Whenever the string "keeps" turns up in a line below, that line should be copied.

# [DATA SHOWN]
>>

-- ==== Sys2Proof/Laws/Memory.lean ====
section
/-!
SUPPORT. The laws of a buffer: what a byte reads as after a write, that every operation keeps the canonical form and
the nibble form, that canonical buffers with equal bytes are equal, and that an access inside 0..63 never faults.
-/
namespace Sys2Proof.Machine

/-! ## The canonical form -/

theorem Memory.wfFrom_cons {lo a : Nat} {x : Byte} {m : Memory} :
    Memory.wfFrom lo ((a, x) :: m) = true ↔
      lo ≤ a ∧ a < bufBytes ∧ x ≠ 0#8 ∧ Memory.wfFrom (a + 1) m = true := by
  simp [Memory.wfFrom, and_assoc]

theorem Memory.wfFrom_mono {m : Memory} : ∀ {lo hi : Nat}, lo ≤ hi → Memory.wfFrom hi m = true →
    Memory.wfFrom lo m = true := by
  cases m with
  | nil => intros; rfl
  | cons c m =>
    obtain ⟨a, x⟩ := c
    intro lo hi hle h
    rw [Memory.wfFrom_cons] at h ⊢
    exact ⟨by omega, h.2⟩

theorem Memory.wfFrom_put {m : Memory} {k : Nat} {v : Byte} (hk : k < bufBytes) :
    ∀ {lo : Nat}, lo ≤ k → Memory.wfFrom lo m = true → Memory.wfFrom lo (m.put k v) = true := by
  induction m with
  | nil =>
    intro lo hlo _
    by_cases hv : v = 0#8
    · simp [Memory.put, hv, Memory.wfFrom]
    · rw [Memory.put, if_neg hv, Memory.wfFrom_cons]
      exact ⟨hlo, hk, hv, rfl⟩
  | cons c m ih =>
    obtain ⟨a, x⟩ := c
    intro lo hlo h
    have hc := Memory.wfFrom_cons.1 h
    obtain ⟨h1, h2, h3, h4⟩ := hc
    unfold Memory.put
    split
    · rw [Memory.wfFrom_cons]
      exact ⟨h1, h2, h3, ih (by omega) h4⟩
    · split
      · split
        · exact Memory.wfFrom_mono (by omega) h4
        · rw [Memory.wfFrom_cons]
          exact ⟨hlo, hk, by assumption, by subst_vars; exact h4⟩
      · split
        · exact h
        · rw [Memory.wfFrom_cons, Memory.wfFrom_cons]
          exact ⟨hlo, hk, by assumption, by omega, h2, h3, h4⟩

/-- A write inside the buffer keeps the canonical form. -/
theorem Memory.wf_put {m : Memory} {k : Nat} {v : Byte} (hk : k < bufBytes) (h : m.wf = true) :
    (m.put k v).wf = true :=
  Memory.wfFrom_put hk (Nat.zero_le _) h

@[simp] theorem Memory.wf_nil : Memory.wf [] = true := rfl

/-! ## Reading after writing -/

@[simp] theorem Memory.byte_nil (k : Nat) : Memory.byte [] k = 0#8 := rfl

theorem Memory.byte_of_lt {m : Memory} : ∀ {lo k : Nat}, Memory.wfFrom lo m = true → k < lo → m.byte k = 0#8 := by
  induction m with
  | nil => intros; rfl
  | cons c m ih =>
    obtain ⟨a, x⟩ := c
    intro lo k h hk
    rw [Memory.wfFrom_cons] at h
    rw [Memory.byte, if_neg (by omega)]
    exact ih h.2.2.2 (by omega)

/-- A write leaves every other byte alone. -/
theorem Memory.byte_put_other {m : Memory} {k j : Nat} {v : Byte} (h : j ≠ k) : (m.put k v).byte j = m.byte j := by
  induction m with
  | nil =>
    unfold Memory.put
    split
    · rfl
    · simp [Memory.byte, Ne.symm h]
  | cons c m ih =>
    obtain ⟨a, x⟩ := c
    unfold Memory.put
    split
    · rw [Memory.byte, Memory.byte, ih]
    · split
      · subst_vars
        split
        · rw [Memory.byte, if_neg (Ne.symm h)]
        · rw [Memory.byte, Memory.byte, if_neg (Ne.symm h), if_neg (Ne.symm h)]
      · split
        · rfl
        · rw [Memory.byte, if_neg (Ne.symm h)]

theorem Memory.byte_put_same_from {m : Memory} {k : Nat} {v : Byte} :
    ∀ {lo : Nat}, Memory.wfFrom lo m = true → (m.put k v).byte k = v := by
  induction m with
  | nil =>
    intro lo _
    unfold Memory.put
    split
    · subst_vars; rfl
    · rw [Memory.byte, if_pos rfl]
  | cons c m ih =>
    obtain ⟨a, x⟩ := c
    intro lo h
    obtain ⟨h1, h2, h3, h4⟩ := Memory.wfFrom_cons.1 h
    unfold Memory.put
    split
    · rw [Memory.byte, if_neg (by omega)]
      exact ih h4
    · split
      · split
        · subst_vars
          exact Memory.byte_of_lt h4 (by omega)
        · rw [Memory.byte, if_pos rfl]
      · split
        · subst_vars
          rw [Memory.byte, if_neg (by omega)]
          exact Memory.byte_of_lt h4 (by omega)
        · rw [Memory.byte, if_pos rfl]

/-- The byte written is the byte read back. -/
theorem Memory.byte_put_same {m : Memory} {k : Nat} {v : Byte} (h : m.wf = true) : (m.put k v).byte k = v :=
  Memory.byte_put_same_from h

theorem Memory.byte_put {m : Memory} {k : Nat} {v : Byte} (h : m.wf = true) (j : Nat) :
    (m.put k v).byte j = if j = k then v else m.byte j := by
  split
  · subst_vars; exact Memory.byte_put_same h
  · exact Memory.byte_put_other (by assumption)

/-- Equal memories are equal data: two canonical buffers with the same bytes are the same list. -/
theorem Memory.eq_of_bytes : ∀ {m n : Memory} {lo : Nat}, Memory.wfFrom lo m = true → Memory.wfFrom lo n = true →
    (∀ k, m.byte k = n.byte k) → m = n := by
  intro m
  induction m with
  | nil =>
    intro n lo _ hn h
    cases n with
    | nil => rfl
    | cons c n =>
      obtain ⟨a, x⟩ := c
      have hx := (Memory.wfFrom_cons.1 hn).2.2.1
      have := h a
      rw [Memory.byte_nil, Memory.byte, if_pos rfl] at this
      exact absurd this.symm hx
  | cons c m ih =>
    obtain ⟨a, x⟩ := c
    intro n lo hm hn h
    obtain ⟨m1, m2, m3, m4⟩ := Memory.wfFrom_cons.1 hm
    cases n with
    | nil =>
      have := h a
      rw [Memory.byte_nil, Memory.byte, if_pos rfl] at this
      exact absurd this m3
    | cons d n =>
      obtain ⟨b, y⟩ := d
      obtain ⟨n1, n2, n3, n4⟩ := Memory.wfFrom_cons.1 hn
      have hab : a = b := by
        rcases Nat.lt_trichotomy a b with hlt | heq | hgt
        · have := h a
          rw [Memory.byte, if_pos rfl, Memory.byte, if_neg (by omega), Memory.byte_of_lt n4 (by omega)] at this
          exact absurd this m3
        · exact heq
        · have := h b
          rw [Memory.byte, if_neg (by omega), Memory.byte_of_lt m4 (by omega), Memory.byte, if_pos rfl] at this
          exact absurd this.symm n3
      subst hab
      have hxy : x = y := by
        have := h a
        rwa [Memory.byte, if_pos rfl, Memory.byte, if_pos rfl] at this
      subst hxy
      have : m = n := by
        refine ih m4 n4 fun k => ?_
        by_cases hk : k = a
        · subst hk
          rw [Memory.byte_of_lt m4 (by omega), Memory.byte_of_lt n4 (by omega)]
        · have := h k
          rwa [Memory.byte, if_neg (Ne.symm hk), Memory.byte, if_neg (Ne.symm hk)] at this
      rw [this]

/-! ## The nibble form -/

@[simp] theorem Memory.nibbles_nil : Memory.nibbles [] = true := rfl

theorem Memory.nibbles_cons {a : Nat} {x : Byte} {m : Memory} :
    Memory.nibbles ((a, x) :: m) = true ↔ x < 16#8 ∧ m.nibbles = true := by
  simp [Memory.nibbles]

theorem Memory.nibbles_put {m : Memory} {k : Nat} {v : Byte} (hv : v < 16#8) (h : m.nibbles = true) :
    (m.put k v).nibbles = true := by
  induction m with
  | nil =>
    unfold Memory.put
    split
    · rfl
    · rw [Memory.nibbles_cons]; exact ⟨hv, h⟩
  | cons c m ih =>
    obtain ⟨a, x⟩ := c
    obtain ⟨h1, h2⟩ := Memory.nibbles_cons.1 h
    unfold Memory.put
    split
    · rw [Memory.nibbles_cons]; exact ⟨h1, ih h2⟩
    · split
      · split
        · exact h2
        · rw [Memory.nibbles_cons]; exact ⟨hv, h2⟩
      · split
        · exact h
        · rw [Memory.nibbles_cons]; exact ⟨hv, h⟩

theorem Memory.byte_lt_of_nibbles {m : Memory} (h : m.nibbles = true) (k : Nat) : m.byte k < 16#8 := by
  induction m with
  | nil => simp
  | cons c m ih =>
    obtain ⟨a, x⟩ := c
    obtain ⟨h1, h2⟩ := Memory.nibbles_cons.1 h
    rw [Memory.byte]
    split
    · exact h1
    · exact ih h2

/-! ## The guarded accesses -/

theorem memRead_ok {m : Memory} {i : Nat} (h : i < 64) : memRead m i = .ok (m.byte i) := by
  simp [memRead, bufBytes, h]

theorem memWrite_ok {m : Memory} {i : Nat} {v : Byte} (h : i < 64) : memWrite m i v = .ok (m.put i v) := by
  simp [memWrite, bufBytes, h]

/-- A read that answers reads a byte inside the buffer. -/
theorem memRead_cases {m : Memory} {i : Nat} {x : Byte} (h : memRead m i = .ok x) : i < bufBytes ∧ x = m.byte i := by
  unfold memRead at h
  split at h
  · cases h; exact ⟨by assumption, rfl⟩
  · cases h

/-- A write that answers writes a byte inside the buffer and keeps the canonical form. -/
theorem memWrite_cases {m m' : Memory} {i : Nat} {v : Byte} (h : memWrite m i v = .ok m') :
    i < bufBytes ∧ m' = m.put i v := by
  unfold memWrite at h
  split at h
  · cases h; exact ⟨by assumption, rfl⟩
  · cases h

theorem memWrite_wf {m m' : Memory} {i : Nat} {v : Byte} (h : memWrite m i v = .ok m') (hm : m.wf = true) :
    m'.wf = true := by
  obtain ⟨hi, rfl⟩ := memWrite_cases h
  exact Memory.wf_put hi hm

/-! ## The cursor and the bit write -/

theorem nibIndex_eq (c : BitVec 8) : nibIndex c = c.toNat / 4 := by
  have := c.isLt
  rw [nibIndex, BitVec.extractLsb'_toNat, Nat.shiftRight_eq_div_pow]
  omega

theorem bitIndex_eq (c : BitVec 8) : bitIndex c = c.toNat % 4 := by
  rw [bitIndex, BitVec.extractLsb'_toNat, Nat.shiftRight_eq_div_pow]
  omega

theorem nibIndex_lt (c : BitVec 8) : nibIndex c < 64 := by
  have := c.isLt
  rw [nibIndex_eq]; omega

theorem bitIndex_lt (c : BitVec 8) : bitIndex c < 4 := by
  rw [bitIndex_eq]; omega

theorem ceil4_le (c : BitVec 8) : ceil4 c ≤ 64 := by
  have := c.isLt
  unfold ceil4; omega

/-- The bit write never faults: the cursor is 8 bits wide (R60, R147). -/
theorem writeRawBit_ok (m : Memory) (c : BitVec 8) (b : Bool) :
    writeRawBit m (nibIndex c) (bitIndex c) b =
      .ok (m.put (nibIndex c)
        (if bitIndex c = 0 then byteOfBit b else setBit (m.byte (nibIndex c)) (bitIndex c) b)) := by
  unfold writeRawBit
  split
  · rw [memWrite_ok (nibIndex_lt c)]
  · rw [memRead_ok (nibIndex_lt c)]
    exact memWrite_ok (nibIndex_lt c)

theorem byteOfBit_lt (b : Bool) : byteOfBit b < 16#8 := by cases b <;> decide

theorem setBit_lt {x : Byte} {i : Nat} {b : Bool} (hx : x < 16#8) (hi : i < 4) : setBit x i b < 16#8 := by
  have key : ∀ y : Fin 16, ∀ j : Fin 4, ∀ c : Bool, setBit (BitVec.ofNat 8 y.val) j.val c < 16#8 := by decide
  have h16 : x.toNat < 16 := by simpa [BitVec.lt_def] using hx
  have := key ⟨x.toNat, h16⟩ ⟨i, hi⟩ b
  simpa using this

end Sys2Proof.Machine
end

<<

# [WRITTEN ANSWER]
SUPPORT. The laws of a buffer: what a byte reads as after a write, that every operation keeps the canonical form and
/-- A write inside the buffer keeps the canonical form. -/
/-- A write that answers writes a byte inside the buffer and keeps the canonical form. -/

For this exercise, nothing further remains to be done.